Lift every line from the entries that includes the word "detail".
------ Provided records
theorem State.modNode_keeps {V : Nat} {g : Nat} {n : Nat} {u : Node → Node} {s0 s : State} (hV : subMask 32 V = true)
    (h : Keeps V s0 s) : Keeps V s0 (State.modNode s g n u) := by
  refine h.step hV ?_
  clear h hV
  have h : Keeps 32 s s := .refl _ _
  unfold State.modNode
  repeat' first
    | with_reducible assumption
    | decide
    | with_reducible refine Keeps.ite ?_ (fun _ => ?_)
    | exact nwf_nmod _ _
    | exact nwf_nput _ _
    | exact nwf_filter _
    | exact fun _ => nwf_nmapAll _
    | exact ascKeys_nput _ _ _
    | exact ascKeys_filter _
    | exact nwf_foldl_nput _ _ _
    | exact memWrite_wf _ _ _
    | exact fun hi => nwf_nput _ _ (nwf_filter _ hi)
    | with_reducible refine Keeps.foldl _ (fun _ _ _ => ?_) ?_
    | with_reducible refine Keeps.foldl_fst _ (fun _ _ _ => ?_) ?_
    | dsimp only
    | split
    | with_reducible refine Keeps.set_nodes ?_ ?_ ?_

theorem State.modPins_keeps {V : Nat} {u : Pins → Pins} {s0 s : State} (hV : subMask 268435456 V = true)
    (h : Keeps V s0 s) : Keeps V s0 (State.modPins s u) := by
  refine h.step hV ?_
  clear h hV
  have h : Keeps 268435456 s s := .refl _ _
  unfold State.modPins
  repeat' first
    | with_reducible assumption
    | decide
    | with_reducible refine Keeps.ite ?_ (fun _ => ?_)
    | with_reducible refine Keeps.foldl _ (fun _ _ _ => ?_) ?_
    | with_reducible refine Keeps.foldl_fst _ (fun _ _ _ => ?_) ?_
    | dsimp only
    | split
    | with_reducible refine Keeps.set_pins ?_ ?_

theorem State.modPlan_keeps {V : Nat} {g : Nat} {u : PlanSt → PlanSt} {s0 s : State} (hV : subMask 64 V = true)
    (h : Keeps V s0 s) : Keeps V s0 (State.modPlan s g u) := by
  refine h.step hV ?_
  clear h hV
  have h : Keeps 64 s s := .refl _ _
  unfold State.modPlan
  repeat' first
    | with_reducible assumption
    | decide
    | with_reducible refine Keeps.ite ?_ (fun _ => ?_)
    | exact nwf_nmod _ _
    | exact nwf_nput _ _
    | exact nwf_filter _
    | exact fun _ => nwf_nmapAll _
    | exact ascKeys_nput _ _ _
    | exact ascKeys_filter _
    | exact nwf_foldl_nput _ _ _
    | exact memWrite_wf _ _ _
    | exact fun hi => nwf_nput _ _ (nwf_filter _ hi)
    | with_reducible refine Keeps.foldl _ (fun _ _ _ => ?_) ?_
    | with_reducible refine Keeps.foldl_fst _ (fun _ _ _ => ?_) ?_
    | dsimp only
    | split
    | with_reducible refine Keeps.set_plans ?_ ?_ ?_

theorem State.modPlanNow_keeps {V : Nat} {g : Nat} {u : Plan → Plan} {s0 s : State} (hV : subMask 64 V = true)
    (h : Keeps V s0 s) : Keeps V s0 (State.modPlanNow s g u) := by
  refine h.step hV ?_
  clear h hV
  have h : Keeps 64 s s := .refl _ _
  unfold State.modPlanNow
  repeat' first
    | with_reducible assumption
    | decide
    | with_reducible refine Keeps.ite ?_ (fun _ => ?_)
    | with_reducible refine State.modPlan_keeps ?_ ?_

theorem State.modPoint_keeps {V : Nat} {p : Nat} {u : Point → Point} {s0 s : State} (hV : subMask 1024 V = true)
    (h : Keeps V s0 s) : Keeps V s0 (State.modPoint s p u) := by
  refine h.step hV ?_
  clear h hV
  have h : Keeps 1024 s s := .refl _ _
  unfold State.modPoint
  repeat' first
    | with_reducible assumption
    | decide
    | with_reducible refine Keeps.ite ?_ (fun _ => ?_)
    | exact nwf_nmod _ _
    | exact nwf_nput _ _
    | exact nwf_filter _
    | exact fun _ => nwf_nmapAll _
    | exact ascKeys_nput _ _ _
    | exact ascKeys_filter _
    | exact nwf_foldl_nput _ _ _
    | exact memWrite_wf _ _ _
    | exact fun hi => nwf_nput _ _ (nwf_filter _ hi)
    | with_reducible refine Keeps.foldl _ (fun _ _ _ => ?_) ?_
    | with_reducible refine Keeps.foldl_fst _ (fun _ _ _ => ?_) ?_
    | dsimp only
    | split
    | with_reducible refine Keeps.set_points ?_ ?_ ?_

theorem State.modPort_keeps {V : Nat} {g : Nat} {u : Port → Port} {s0 s : State} (hV : subMask 16 V = true)
    (h : Keeps V s0 s) : Keeps V s0 (State.modPort s g u) := by
  refine h.step hV ?_
  clear h hV
  have h : Keeps 16 s s := .refl _ _
  unfold State.modPort
  repeat' first
    | with_reducible assumption
    | decide
    | with_reducible refine Keeps.ite ?_ (fun _ => ?_)
    | exact nwf_nmod _ _
    | exact nwf_nput _ _
    | exact nwf_filter _
    | exact fun _ => nwf_nmapAll _
    | exact ascKeys_nput _ _ _
    | exact ascKeys_filter _
    | exact nwf_foldl_nput _ _ _
    | exact memWrite_wf _ _ _
    | exact fun hi => nwf_nput _ _ (nwf_filter _ hi)
    | with_reducible refine Keeps.foldl _ (fun _ _ _ => ?_) ?_
    | with_reducible refine Keeps.foldl_fst _ (fun _ _ _ => ?_) ?_
    | dsimp only
    | split
    | with_reducible refine Keeps.set_ports ?_ ?_ ?_

theorem State.modTile_keeps {V : Nat} {t0 : Nat} {u : Tile → Tile} {s0 s : State} (hV : subMask 2147483648 V = true)
    (h : Keeps V s0 s) : Keeps V s0 (State.modTile s t0 u) := by
  refine h.step hV ?_
  clear h hV
  have h : Keeps 2147483648 s s := .refl _ _
  unfold State.modTile
  repeat' first
    | with_reducible assumption
    | decide
    | with_reducible refine Keeps.ite ?_ (fun _ => ?_)
    | exact nwf_nmod _ _
    | exact nwf_nput _ _
    | exact nwf_filter _
    | exact fun _ => nwf_nmapAll _
    | exact ascKeys_nput _ _ _
    | exact ascKeys_filter _
    | exact nwf_foldl_nput _ _ _
    | exact memWrite_wf _ _ _
    | exact fun hi => nwf_nput _ _ (nwf_filter _ hi)
    | with_reducible refine Keeps.foldl _ (fun _ _ _ => ?_) ?_
    | with_reducible refine Keeps.foldl_fst _ (fun _ _ _ => ?_) ?_
    | dsimp only
    | split
    | with_reducible refine Keeps.set_tile ?_ ?_ ?_

theorem State.modPwr_keeps {V : Nat} {t0 : Nat} {u : PwrSt → PwrSt} {s0 s : State} (hV : subMask 2147483648 V = true)
    (h : Keeps V s0 s) : Keeps V s0 (State.modPwr s t0 u) := by
  refine h.step hV ?_
  clear h hV
  have h : Keeps 2147483648 s s := .refl _ _
  unfold State.modPwr
  repeat' first
    | with_reducible assumption
    | decide
    | with_reducible refine Keeps.ite ?_ (fun _ => ?_)
    | with_reducible refine State.modTile_keeps ?_ ?_

theorem State.modSq_keeps {V : Nat} {f : Nat} {q : Nat} {u : Ring → Ring} {s0 s : State} (hV : subMask 8 V = true)
    (h : Keeps V s0 s) : Keeps V s0 (State.modSq s f q u) := by
  refine h.step hV ?_
  clear h hV
  have h : Keeps 8 s s := .refl _ _
  unfold State.modSq
  repeat' first
    | with_reducible assumption
    | decide
    | with_reducible refine Keeps.ite ?_ (fun _ => ?_)
    | with_reducible refine State.modFn_keeps ?_ ?_

theorem State.modRing_keeps {V : Nat} {f : Nat} {kind : Nat} {q : Nat} {u : Ring → Ring} {s0 s : State} (hV : subMask 8 V = true)
    (h : Keeps V s0 s) : Keeps V s0 (State.modRing s f kind q u) := by
  refine h.step hV ?_
  clear h hV
  have h : Keeps 8 s s := .refl _ _
  unfold State.modRing
  repeat' first
    | with_reducible assumption
    | decide
    | with_reducible refine Keeps.ite ?_ (fun _ => ?_)
    | with_reducible refine State.modCq_keeps ?_ ?_
    | with_reducible refine State.modEq_keeps ?_ ?_
    | with_reducible refine State.modFn_keeps ?_ ?_
    | with_reducible refine State.modSq_keeps ?_ ?_

theorem State.modTime_keeps {V : Nat} {u : TimeSt → TimeSt} {s0 s : State} (hV : subMask 1 V = true)
    (h : Keeps V s0 s) : Keeps V s0 (State.modTime s u) := by
  refine h.step hV ?_
  clear h hV
  have h : Keeps 1 s s := .refl _ _
  unfold State.modTime
  repeat' first
    | with_reducible assumption
    | decide
    | with_reducible refine Keeps.ite ?_ (fun _ => ?_)
    | with_reducible refine Keeps.foldl _ (fun _ _ _ => ?_) ?_
    | with_reducible refine Keeps.foldl_fst _ (fun _ _ _ => ?_) ?_
    | dsimp only
    | split
    | with_reducible refine Keeps.set_time ?_ ?_

theorem State.putHalf_keeps {V : Nat} {h0 : Nat} {x : NtHalf} {s0 s : State} (hV : subMask 12582912 V = true)
    (h : Keeps V s0 s) : Keeps V s0 (State.putHalf s h0 x) := by
  refine h.step hV ?_
  clear h hV
  have h : Keeps 12582912 s s := .refl _ _
  unfold State.putHalf
  repeat' first
    | with_reducible assumption
    | decide
    | with_reducible refine Keeps.ite ?_ (fun _ => ?_)
    | with_reducible refine Keeps.foldl _ (fun _ _ _ => ?_) ?_
    | with_reducible refine Keeps.foldl_fst _ (fun _ _ _ => ?_) ?_
    | dsimp only
    | split
    | with_reducible refine Keeps.set_half0 ?_ ?_
    | with_reducible refine Keeps.set_half1 ?_ ?_

theorem State.setRecord_keeps {V : Nat} {p : Nat} {w : Nat} {s0 s : State} (hV : subMask 256 V = true)
    (h : Keeps V s0 s) : Keeps V s0 (State.setRecord s p w) := by
  refine h.step hV ?_
  clear h hV
  have h : Keeps 256 s s := .refl _ _
  unfold State.setRecord
  repeat' first
    | with_reducible assumption
    | decide
    | with_reducible refine Keeps.ite ?_ (fun _ => ?_)
    | exact nwf_nmod _ _
    | exact nwf_nput _ _
    | exact nwf_filter _
    | exact fun _ => nwf_nmapAll _
    | exact ascKeys_nput _ _ _
    | exact ascKeys_filter _
    | exact nwf_foldl_nput _ _ _
    | exact memWrite_wf _ _ _
    | exact fun hi => nwf_nput _ _ (nwf_filter _ hi)
    | with_reducible refine Keeps.foldl _ (fun _ _ _ => ?_) ?_
    | with_reducible refine Keeps.foldl_fst _ (fun _ _ _ => ?_) ?_
    | dsimp only
    | split
    | with_reducible refine Keeps.set_pim ?_ ?_ ?_

theorem State.setReg_keeps {V : Nat} {d : Nat} {ty : Nat} {inst : Nat} {off : Nat} {v : Nat} {s0 s : State} (hV : subMask 2 V = true)
    (h : Keeps V s0 s) : Keeps V s0 (State.setReg s d ty inst off v) := by
  refine h.step hV ?_
  clear h hV
  have h : Keeps 2 s s := .refl _ _
  unfold State.setReg
  repeat' first
    | with_reducible assumption
    | decide
    | with_reducible refine Keeps.ite ?_ (fun _ => ?_)
    | exact nwf_nmod _ _
    | exact nwf_nput _ _
    | exact nwf_filter _
    | exact fun _ => nwf_nmapAll _
    | exact ascKeys_nput _ _ _
    | exact ascKeys_filter _
    | exact nwf_foldl_nput _ _ _
    | exact memWrite_wf _ _ _
    | exact fun hi => nwf_nput _ _ (nwf_filter _ hi)
    | with_reducible refine Keeps.foldl _ (fun _ _ _ => ?_) ?_
    | with_reducible refine Keeps.foldl_fst _ (fun _ _ _ => ?_) ?_
    | dsimp only
    | split
    | with_reducible refine Keeps.set_regs ?_ ?_ ?_

theorem State.setSreg_keeps {V : Nat} {d : Nat} {ty : Nat} {inst : Nat} {off : Nat} {v : Nat} {s0 s : State} (hV : subMask 2 V = true)
    (h : Keeps V s0 s) : Keeps V s0 (State.setSreg s d ty inst off v) := by
  refine h.step hV ?_
  clear h hV
  have h : Keeps 2 s s := .refl _ _
  unfold State.setSreg
  repeat' first
    | with_reducible assumption
    | decide
    | with_reducible refine Keeps.ite ?_ (fun _ => ?_)
    | with_reducible refine State.setReg_keeps ?_ ?_

theorem endHandle_keeps {V : Nat} {f : Nat} {seq : Nat} {word : HandleWord} {status : Nat} {detail : Nat} {commitTick : Nat} {s0 s : State} (hV : subMask 8 V = true)
    (h : Keeps V s0 s) : Keeps V s0 (endHandle f seq word status detail commitTick s) := by
  refine h.step hV ?_
  clear h hV
  have h : Keeps 8 s s := .refl _ _
  unfold endHandle
  repeat' first
    | with_reducible assumption
    | decide
    | with_reducible refine Keeps.ite ?_ (fun _ => ?_)
    | with_reducible refine State.modFn_keeps ?_ ?_
    | with_reducible refine State.modHandle_keeps ?_ ?_
    | with_reducible refine Keeps.foldl _ (fun _ _ _ => ?_) ?_
    | with_reducible refine Keeps.foldl_fst _ (fun _ _ _ => ?_) ?_
    | dsimp only
    | split

theorem abortDrying_keeps {V : Nat} {t0 : Nat} {s0 s : State} (hV : subMask 2147483648 V = true)
    (h : Keeps V s0 s) : Keeps V s0 (abortDrying t0 s) := by
  refine h.step hV ?_
  clear h hV
  have h : Keeps 2147483648 s s := .refl _ _
  unfold abortDrying
  repeat' first
    | with_reducible assumption
    | decide
    | with_reducible refine Keeps.ite ?_ (fun _ => ?_)
    | with_reducible refine State.modPwr_keeps ?_ ?_
    | with_reducible refine State.modTile_keeps ?_ ?_

theorem abortGeneration_keeps {V : Nat} {f : Nat} {seq : Nat} {g : Nat} {s0 s : State} (hV : subMask 192 V = true)
    (h : Keeps V s0 s) : Keeps V s0 (abortGeneration f seq g s) := by
  refine h.step hV ?_
  clear h hV
  have h : Keeps 192 s s := .refl _ _
  unfold abortGeneration
  repeat' first
    | with_reducible assumption
    | decide
    | with_reducible refine Keeps.ite ?_ (fun _ => ?_)
    | with_reducible refine State.modList_keeps ?_ ?_
    | with_reducible refine State.modPlan_keeps ?_ ?_

theorem dropSave_keeps {V : Nat} {p : SaveSt → Bool} {s0 s : State} (hV : subMask 33554432 V = true)
    (h : Keeps V s0 s) : Keeps V s0 (dropSave p s) := by
  refine h.step hV ?_
  clear h hV
  have h : Keeps 33554432 s s := .refl _ _
  unfold dropSave
  repeat' first
    | with_reducible assumption
    | decide
    | with_reducible refine Keeps.ite ?_ (fun _ => ?_)
    | with_reducible refine State.modFw_keeps ?_ ?_
    | with_reducible refine Keeps.foldl _ (fun _ _ _ => ?_) ?_
    | with_reducible refine Keeps.foldl_fst _ (fun _ _ _ => ?_) ?_
    | dsimp only
    | split

theorem out_keeps {V : Nat} {o : Output} {s0 s : State} (hV : subMask 844424930131968 V = true)
    (h : Keeps V s0 s) : Keeps V s0 (out o s) := by
  refine h.step hV ?_
  clear h hV
  have h : Keeps 844424930131968 s s := .refl _ _
  unfold out
  repeat' first
    | with_reducible assumption
    | decide
    | with_reducible refine Keeps.ite ?_ (fun _ => ?_)
    | with_reducible refine Keeps.foldl _ (fun _ _ _ => ?_) ?_
    | with_reducible refine Keeps.foldl_fst _ (fun _ _ _ => ?_) ?_
    | dsimp only
    | split
    | with_reducible refine Keeps.set_tlpHeld ?_ ?_
    | with_reducible refine Keeps.set_wire ?_ ?_

theorem mgtSend_keeps {V : Nat} {kind : Nat} {v6 : Bool} {dst : Nat} {data : List Byte} {s0 s : State} (hV : subMask 844424997240832 V = true)
    (h : Keeps V s0 s) : Keeps V s0 (mgtSend kind v6 dst data s) := by
  refine h.step hV ?_
  clear h hV
  have h : Keeps 844424997240832 s s := .refl _ _
  unfold mgtSend
  repeat' first
    | with_reducible assumption
    | decide
    | with_reducible refine Keeps.ite ?_ (fun _ => ?_)
    | with_reducible refine State.modMgt_keeps ?_ ?_
    | with_reducible refine out_keeps ?_ ?_
    | with_reducible refine Keeps.foldl _ (fun _ _ _ => ?_) ?_
    | with_reducible refine Keeps.foldl_fst _ (fun _ _ _ => ?_) ?_
    | dsimp only
    | split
------------
(Written response):
theorem endHandle_keeps {V : Nat} {f : Nat} {seq : Nat} {word : HandleWord} {status : Nat} {detail : Nat} {commitTick : Nat} {s0 s : State} (hV : subMask 8 V = true)
    (h : Keeps V s0 s) : Keeps V s0 (endHandle f seq word status detail commitTick s) := by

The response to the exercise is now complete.